Centre for Advanced Research Computing, University College London ([email protected])

Prerequisites

patientflow requires Python 3.10.

Installation

patientflow is not yet available on PyPI. To install the latest development version, clone it first (so that you have access to the synthetic data and the notebooks) and then install it.

git clone https://github.com/zmek/patientflow.git
cd patientflow
pip install -e ".[test]" #this will install the code in test mode

Navigate to the patientflow folder and run tests to confirm that the installation worked correctly. This command will only work from the root repository. (To date, this has only been tested on Linux and Mac OS machines. If you are running Windows, there may be errors we don't know about.)

pytest

If you get errors running the pytest command, there may be other installations needed on your local machine. (We have found copying the error messages into ChatGPT or Claude very helpful for diagnosing and troubleshooting these errors.)

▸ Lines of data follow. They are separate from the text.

-- ==== Sys2Proof/Tests/Slice0.lean ====
section
/-! SUPPORT. Tests: an ill-formed term for each check of WellFormed, which the check refuses; for every statement that
has premises, concrete states and operands that meet them, clause by clause (witness_<statement>); and single steps
whose outcome the spec's tables and worked values give (test_<what>). -/
namespace Sys2Proof.Tests
open Sys2Proof Sys2Proof.Machine
set_option maxRecDepth 4000
set_option Elab.async false

/-! ### Small states -/

/-- A block in operation, kindled, its group operational and every object at its reset value. -/
def idle : State :=
  ⟨{ op := .operating, power := { kindlingEnded := true }, dict := [(Obj.KINDLE_PHASE, .num 6)], lanes := { nmt := 5 } }, []⟩
/-- The evidence of a pulse that measured nothing. -/
def noEv : PulseEv := ⟨none, [], [], 0, 0, none, 0, 0, 0, 0, 0⟩
/-- An optical window that measured nothing. -/
def noOpt : OpticalEv := ⟨0, false, false, 0, []⟩
/-- A bank with nothing to commit. -/
def noBank : Bank := ⟨0, 0, 0, [], [], [], []⟩
def up (s : State) (f : Dev → Dev) : State := { s with dev := f s.dev }
def setN (k v : Nat) (s : State) : State := up s fun d => { d with dict := tabIns d.dict k (.num v) }
def setB (k : Nat) (v : List Byte) (s : State) : State := up s fun d => { d with dict := tabIns d.dict k (.bytes v) }
def setCh (n : Nat) (f : Chan → Chan) (s : State) : State := up s fun d => { d with chan := tabIns d.chan n (f (d.ch n)) }
def setGr (n : Nat) (f : Grp → Grp) (s : State) : State := up s fun d => { d with grp := tabIns d.grp n (f (d.gr n)) }
def setFi (n : Nat) (f : Fin' → Fin') (s : State) : State := up s fun d => { d with fin := tabIns d.fin n (f (d.fi n)) }
def setGw (n : Nat) (f : Gw → Gw) (s : State) : State := up s fun d => { d with gw := tabIns d.gw n (f (d.port n)) }
def setLn (n : Nat) (f : LaneSt → LaneSt) (s : State) : State :=
  up s fun d => { d with lanes := { d.lanes with lane := tabIns d.lanes.lane n (f (d.ln n)) } }
def setCl (n : Nat) (f : Client → Client) (s : State) : State :=
  up s fun d => { d with lanes := { d.lanes with client := tabIns d.lanes.client n (f (d.cl n)) } }
def setFg (n : Nat) (f : Fence → Fence) (s : State) : State :=
  up s fun d => { d with lanes := { d.lanes with fence := tabIns d.lanes.fence n (f (d.fg n)) } }
def setHop (n : Nat) (f : Hop → Hop) (s : State) : State :=
  up s fun d => { d with ring := { d.ring with hop := tabIns d.ring.hop n (f (d.hop n)) } }
def setSrc (n : Nat) (f : SrcRep → SrcRep) (s : State) : State :=
  up s fun d => { d with rep := { d.rep with src := tabIns d.rep.src n (f (d.srcOf n)) } }
def setSlot (n : Nat) (f : Slot → Slot) (s : State) : State :=
  up s fun d => { d with admin := { d.admin with slot := tabIns d.admin.slot n (f (d.slot n)) } }
def setLf (n : Nat) (f : LifeSt → LifeSt) (s : State) : State := up s fun d => { d with life := tabIns d.life n (f (d.lf n)) }
def setNow (n : Nat) (s : State) : State := up s fun d => { d with now := n }
def fOp (o : OpState) (s : State) : State := up s fun d => { d with op := o }
def fLc (o : LcState) (s : State) : State := up s fun d => { d with lc := o }
/-- A ring role that conducts: a master that has not yielded, or a member. -/
def fRole (n : Nat) (s : State) : State := up (setN Obj.RING_ROLE n s) fun d => { d with ring := { d.ring with yielded := false } }
/-- A session of the service port with peer 4, its key two bytes, its last counter 5. -/
def fSession (s : State) : State :=
  up s fun d => { d with admin := { d.admin with sessionOpen := true, sessionPeer := 4, sessionKey := [1, 2], lastCounter := 5, nonce := none } }
/-- Operating, lanes A and B alive, client 3 of class SAFETY; lane A has brought client 3's write of these bytes. -/
def heard (key : Nat) (b : List Byte) (s : State) : State :=
  up (setN Obj.NODE_BASE 10 (setN (Obj.LN_STATE 0) 2 (setN (Obj.LN_STATE 1) 2 (setN (Obj.CL_CLASS 3) 0 s)))) fun d =>
    { d with lc := .service, lanes := { d.lanes with
        wins := [⟨3, 7, d.now, [(0, leBytes 1 10 ++ (envelopeOf 3 7 key b).drop 4)], none, 0⟩] } }

/-! ### Well-formedness: an ill-formed term for each check, and a well-formed one beside it -/

theorem test_wf_refuses_a : ∀ i ∈ ([.emberRecoveryDone (2 ^ 32) 0 [] 0, .emberRecoveryDone 0 (2 ^ 32) [] 0, .emberRecoveryDone 0 0 [] (2 ^ 32),
    .kindled (List.replicate 8 true) (List.replicate 8 0), .kindled [] [0], .kindled [] (2 ^ 32 :: List.replicate 7
    0), .supplyBelowRange 0 65536, .supplyAboveRange 0 65536, .vkeepLow true 65536, .vholdTrip (2 ^ 32), .holdupLowWarn
    (2 ^ 32), .holdupLowClear (2 ^ 32), .groupFrameBoundary 0 true (List.replicate 5 none), .evidenceClose 0 ({ noEv with
    iMean := 2 ^ 32 }), .dcEIntervalEnd 0 ({ noEv with iMean := 2 ^ 32 }), .darkDrainSample 0 (2 ^ 32) 0,
    .darkDrainSample 0 0 (2 ^ 32), .isolationVerify 0 [0], .isolationVerify 0 (2 ^ 32 :: List.replicate 3 0),
    .opticalWindowClose 0 ⟨2 ^ 32, false, false, 0, []⟩, .railDipDebounce 0 (2 ^ 32), .railDipClear 0 (2 ^ 32),
    .hoRail0Below (2 ^ 32), .hoRail0Return (2 ^ 32), .batteryCutoff (2 ^ 32), .batteryCutoffEnd (2 ^ 32), .batteryRestPoint
    (2 ^ 32), .laneTimeRx .a (2 ^ 64), .dimLevel (.svc 0 0 0 [0]) 0 0, .sgRequest (.svc 0 0 0 [0]) 0 0, .peChBind (.svc
    0 0 0 [0]) 0 0, .peStart (.svc 0 0 0 [0]) 0, .peStop (.svc 0 0 0 [0]) 0, .peJumpSeg (.svc 0 0 0 [0]) 0 0,
    .gwData (.svc 0 0 0 [0]) 0 [], .gwData (.lane .a 0 0 0) 0 (List.replicate 1025 0), .gwSwap (.svc 0 0 0 [0]) 0,
    .mxRow (.svc 0 0 0 [0]) 0 [], .mxRow (.lane .a 0 0 0) 0 (List.replicate 1025 0), .mxSwap (.svc 0 0 0 [0])] : List Instr), i.wf = false := by decide +kernel

theorem test_wf_refuses_b : ∀ i ∈ ([.supClear (.svc 0 0 0 [0]) 0 0, .lifeReset (.svc 0 0 0 [0]) 0, .clBudgetNowMw (.svc 0 0 0 [0]) 0 0, .clRetain
    (.svc 0 0 0 [0]) 0 [], .clRetain (.lane .a 0 0 0) 0 (List.replicate 1025 0), .fenceIssue (.svc 0 0 0 [0]) 0 0,
    .tkFence (.svc 0 0 0 [0]) 0 0, .capTrigger (.svc 0 0 0 [0]), .capFreeze (.svc 0 0 0 [0]) 0, .capUnfreeze (.svc 0
    0 0 [0]) 0, .cfgStageOpen (.svc 0 0 0 [0]), .cfgStageComplete (.svc 0 0 0 [0]), .cfgStageDiscard (.svc 0 0 0
    [0]), .stagedWrite (.svc 0 0 0 [0]) 0 [], .stagedWrite (.lane .a 0 0 0) 0 (List.replicate 1025 0), .cfgActivate
    (.svc 0 0 0 [0]) [], .cfgActivate (.lane .a 0 0 0) (List.replicate 1025 0), .cfgConfirm (.svc 0 0 0 [0]) 0,
    .calNow (.svc 0 0 0 [0]) 0, .cicadaEnter (.svc 0 0 0 [0]), .errFieldCount (.svc 0 0 0 [0]) 0,
    .lcRequestProvision (.svc 0 0 0 [0]) 0, .lcRequestService (.svc 0 0 0 [0]) 0, .lcRequestRetired (.svc 0 0 0 [0])
    0, .lcMaintEnter (.svc 0 0 0 [0]), .lcMaintLeave (.svc 0 0 0 [0]), .keyInstall (.svc 0 0 0 [0]) [], .keyInstall
    (.lane .a 0 0 0) (List.replicate 1025 0), .fwUpdOpen (.svc 0 0 0 [0]), .fwUpdVerify (.svc 0 0 0 [0]),
    .fwUpdActivate (.svc 0 0 0 [0]), .fwUpdAbandon (.svc 0 0 0 [0]), .fwConfirm (.svc 0 0 0 [0]) 0, .replayEnter
    (.svc 0 0 0 [0]), .replayStart (.svc 0 0 0 [0]), .replayDiscard (.svc 0 0 0 [0]), .xbBuild (.svc 0 0 0 [0]),
    .ttEngineEnter (.svc 0 0 0 [0]), .ttEngineRun (.svc 0 0 0 [0]), .lkStart (.svc 0 0 0 [0])] : List Instr), i.wf = false := by decide +kernel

Training models with data provided

The data provided (which is synthetic) can be used to demonstrate training the models. To run training you have two options

  • step through the notebooks (for this to work you'll either need copy the two csv files from data-syntheticinto your data-public folder or contact us for real patient data)
  • run a Python script using following commands (by default this will run with the synthetic data in its current location; you can change the data_folder_name parameter if you have the real data in data-public)
cd src
python -m patientflow.train --data_folder_name=data-synthetic --uclh=False

There are two arguments

  • data_folder_name - specifies where to find the data. This should be in a folder named data-xxx directly below the root of the repository
  • uclh - tells the package whether the data is the original UCLH data (in which case certain additional features available, including the patient's age in years) or not

Roadmap

  • Initial Research
  • Minimum viable product <-- You are Here
  • Alpha Release
  • Feature-Complete Release

Acknowledgements

This work was funded by a grant from the UCL Impact Funding. We are grateful to the Information Governance team and the Caldicott Guardian at UCLH for agreeing that we can release real patient data.